Here's a link to the info on the 1000.2 dish. http://rweb.echostar.com/departmental_content/TechPortal/content/tech/techequiDish-1000.shtml


----------



## BobaBird (Mar 31, 2002)

Also see Dish Types on the EKB.


----------



## Ressurrector (Jan 1, 2008)

same wiring (rg-6?) biggest little dish I have seen for dish network Its not huge or nothing BUT It seems to ME dishes are getting bigger and bigger back to what they once were


there's an old sayin..

the more things change.the more they stay the same...........


----------



## lv99 (Jan 3, 2008)

robertoh said:


> Next Monday the Dish installer will be hooking us up for HD and will install a 1000.2 dish.How big is this dish? Does it also pick up local channels with HD programs? And what kind of cable is used from the dish to the receiver? Can the same cable be used that is hooked my 500?
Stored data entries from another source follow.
-- ==== Sys2Proof/Machine/Fetch.lean ====
section
/-! DEFINITION. The stack check and the fetch of a step (10_state R37, R38; 20_memory R53). -/

namespace Sys2Proof.Machine

/-- The stack check: `u(x[SP_INDEX]) < u(STACK_LIMIT)` (R37; D4, UNVERIFIED, log 9). -/
def State.stackOverflows (s : State) : Bool :=
  decide ((s.readReg spIndex).toNat < s.cfg.stackLimit.toNat)

/-- `Fetch(pc)`: the big-endian word at `pc`, or nothing where `pc` is misaligned or one of the four
bytes is outside memory (R38, R53).  The current memory is read (R62). -/
def State.fetch (s : State) : Option Word :=
  match s.accessFault s.pc 4 with
  | some _ => none
  | none => some (s.mem.readWord s.pc.toNat)

/-- Store the word numbered `w` big-endian at `pc`, if a word can be fetched from there. -/
def State.placeWord (s : State) (w : Nat) : State :=
  match s.accessFault s.pc 4 with
  | some _ => s
  | none => s.setMem (s.mem.writeWord s.pc.toNat (BitVec.ofNat 32 w))

end Sys2Proof.Machine
end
most VOOM HD program on 129. dish 1000.2 is only good to get channels on these birds 110+119+129. you should ask for dish1000+ in order to get channels from these birds 110+119+118+129. all international channels are on bird 118w. if you want to add international later on. Dish will charge you arm and leg for it. if they refuse to give you the dish1000+ then add any international a la cart to the package like TVIET or RAI ($9.99 per month). no long term commitment need for a la cart.


----------



## akhicks (Dec 11, 2007)

1000.2 is basicaly twice as wide and not quite as tall, its not so big it needs stabilizer bars, unless you get an extreme amount of wind.


----------